Wie fand ich das Hörbuch insgesamt?

Mir hat das Hörbuch sehr gut gefallen. Es ist ein spannender, kurzweiliger Wettlauf gegen die Zeit, der durch Hindernisse, Abenteuer und Verfolger erschwert wird. Auch erfährt man einiges über die gesellschaftlichen und politischen Verhältnisse sowie die technischen Möglichkeiten jener Zeit. Ich habe mich gut unterhalten gefühlt; trotz des Alters der Geschichte.

Lediglich mit dem guten Phileas Fogg bin ich nicht so ganz warm geworden. Er ist ein sehr pedantischer, genauer, ordentlicher und pünktlicher Mensch, der jede Spontanität, Fröhlichkeit und Zügellosigkeit vermissen lässt. Auf mich wirkte die Figur etwas überzeichnet und langweilig, aber das mag auch man zeitlichen Abstand liegen. Vielleicht hatte man 1870 einfach andere Werte als heute.
Zudem macht die lebendig, quirlige und leicht schusselige Art von Passepartout wieder einiges wett und trägt sehr zum großen Unterhaltungswert der Geschichte bei.

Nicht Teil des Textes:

-- ==== Sys2Proof/Machine/Dispatch.lean ====
section
/-! DEFINITION. One arm per command of the opcode table (rule R64). -/

namespace Sys2Proof.Machine

def exec (i : Instr) (s : State) : Host.Outcome State Fault Refusal :=
  match i with
  | .enc128 => Sys2Proof.Machine.execEnc128 s
  | .dec128 => Sys2Proof.Machine.execDec128 s
  | .enc192 => Sys2Proof.Machine.execEnc192 s
  | .dec192 => Sys2Proof.Machine.execDec192 s
  | .enc256 => Sys2Proof.Machine.execEnc256 s
  | .dec256 => Sys2Proof.Machine.execDec256 s
  | .nop _ _ => Sys2Proof.Machine.execNop s
  | .bad _ => Sys2Proof.Machine.execBad s

end Sys2Proof.Machine
end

Besonders gut gefiel mir das kluge Ende der Geschichte. Jules Verne lockt den Leser bzw. Hörer hier zunächst geschickt auf die vollkommen falsche Richtung, um den Triumph des Phileas Fogg am Ende dadurch nur um so größer erscheinen zu lassen. Außerdem lernt man ganz nebenbei etwas sehr wichtiges in Sache Geografie.

Hörbuch im Abo*

Challenges:

Nr. 33: ... dessen Autor bereits verstorben ist.

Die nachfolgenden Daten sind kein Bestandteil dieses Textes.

/-- Rule R131: accepting a legal command, as the meaning of the command and as the edge with `start = 1` and `klen != 11` on the
ports (the list of port levels, which the edge shortens, is the model's own, log entry 1). -/
def Obligations.LegalCommandsAreAccepted : Prop :=
  (∀ (s : State) (k : KeyLen) (op : Op), s.ready →
    exec (commandOf k op) s = .next
      { s with st := s.ports.blkIn, keyR := s.ports.keyIn, opR := op, klenR := k.code, err := false, errCode := 0b00#2,
               done := false, fsm := .keyexp }) ∧
    ∀ s : State, s.ready → s.ports.rst = false → s.ports.start = true → s.ports.klen ≠ 0b11#2 →
      step s = .next
        { s with st := s.ports.blkIn, keyR := s.ports.keyIn, opR := s.ports.op, klenR := s.ports.klen, err := false,
                 errCode := 0b00#2, done := false, fsm := .keyexp, host := s.host.tail }

/-- Rule R152: KLEN_INVALID, as the meaning of BAD and as the edge with `start = 1` and `klen = 11` on the ports (the list of port
levels, which the edge shortens, is the model's own, log entry 1). -/
def Obligations.IllegalKeyLengthIsRejected : Prop :=
  (∀ (s : State) (op : Op), s.ready →
    exec (.bad op) s = .next { s with err := true, errCode := 0b01#2, done := true }) ∧
    ∀ s : State, s.ready → s.ports.rst = false → s.ports.start = true → s.ports.klen = 0b11#2 →
      step s = .next { s with err := true, errCode := 0b01#2, done := true, host := s.host.tail }

/-- Rule R141: a command presented while busy is lost. Whatever the command and the inputs other than `rst`, the edge does the
same. -/
def Obligations.CommandsWhileBusyAreLost : Prop :=
  (∀ (s : State) (i j : Instr), s.busy = true → exec i s = exec j s) ∧
    ∀ (s : State) (p q : Ports) (later : List Ports), s.busy = true → p.rst = false → q.rst = false →
      step { s with host := p :: later } = step { s with host := q :: later }

/-- Rules R132 and R153: the KEYEXP edge loads all 60 words of `w_out`, or rejects the command with RCON_RANGE. -/
def Obligations.KeyexpEdgeLoadsTheSchedule : Prop :=
  ∀ (s : State) (i : Instr), s.resetSeen = true → s.fsm = .keyexp →
    exec i s = .next
      (if (keyExpand s.keyR s.klenR).rconErr = true then
        { s with err := true, errCode := 0b10#2, done := true, fsm := .idle }
      else
        { s with
          sched := Vector.ofFn fun n : Fin 60 => (keyExpand s.keyR s.klenR).wOut.extractLsb' (1888 - 32 * n.val) 32
          done := false
          fsm := .init })

/-- Rule R133: the INIT edge, for a legal `klen_r`. -/
def Obligations.InitEdgeAddsTheFirstRoundKey : Prop :=
  ∀ (s : State) (i : Instr), s.resetSeen = true → s.fsm = .init → s.klenR ≠ 0b11#2 →
    (s.opR = .encrypt →
      exec i s = .next { s with st := addRoundKey s.sched s.st 0, rnd := 1#4, done := false, fsm := .round }) ∧
      (s.opR = .decrypt →
        exec i s = .next
          { s with st := addRoundKey s.sched s.st (nrOf s.klenR), rnd := BitVec.ofNat 4 ((nrOf s.klenR).val - 1),
                   done := false, fsm := .round })

/-- Rule R134: the ROUND edge of an encryption, and the whole of the ROUND state, Nr-1 cycles that apply rounds 1 to Nr-1 in ascending
order and end in FINAL with `rnd = Nr`. -/
def Obligations.RoundStateEncrypts : Prop :=
  (∀ (s : State) (i : Instr) (j : Fin 15), s.resetSeen = true → s.fsm = .round → s.opR = .encrypt →
    s.klenR ≠ 0b11#2 → s.rnd.toNat = j.val →
      exec i s = .next
        { s with
          st := encRound s.sched s.st j
          fsm := if s.rnd.toNat = (nrOf s.klenR).val - 1 then .final else .round
          rnd := s.rnd + 1#4
          done := false }) ∧
    ∀ s : State, s.resetSeen = true → s.fsm = .round → s.opR = .encrypt → s.klenR ≠ 0b11#2 → s.rnd = 1#4 →
      s.noReset ((nrOf s.klenR).val - 1) →
        (∀ n, n < (nrOf s.klenR).val - 1 → ∃ t, steps n s = .next t ∧ t.fsm = .round ∧ t.rnd.toNat = n + 1) ∧
          ∃ t, steps ((nrOf s.klenR).val - 1) s = .next t ∧ t.fsm = .final ∧ t.rnd.toNat = (nrOf s.klenR).val ∧
            t.st = (fullRounds (nrOf s.klenR)).foldl (encRound s.sched) s.st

Nr. 33: … dessen Autor bereits verstorben ist.

(Hörbuch) "In 80 Tagen um die Welt" von Jules Verne

(Hörbuch)
7.46

Anfang

7/10

    Charakter

    6/10

      Handlungsverlauf

      8/10

        Schluss

        8/10

          Sprecher

          8/10

            3 Kommentare

            1. Jules Verne ist einfach klasse. Das Buch hier habe ich auch noch auf der Liste. Wobei seine Bücher nie einen richtigen Spannungsbogen hatten, dafür aber mit schönen Beschreibungen begeistern.

              Viele Grüße
              Tobi

            2. Ich war vom Buch erstmal enttäuscht, weil es eher sachlich ist, während die Filme den Abenteuer-Aspekt betonen. Ich hab aber irgendwo gelesen, dass Verne damit die Eile des Lebens als Folge der Industrialisierung dokumenteren bzw. parodieren wollte. Und das leuchtet mir ein 🙂 Richtig gut und toll beschrieben fan dich „5 Wochen im Ballon“

              • Kerstin Scheuer sagt

                Solche Bücher muss man immer im zeitlichen Zusammenhang sehen. Ich mochte den trockenen Humor. Sehr britisch.

                „5 Wochen im Ballon“ kenne ich nicht. Das werde ich mir mal anschauen. Danke.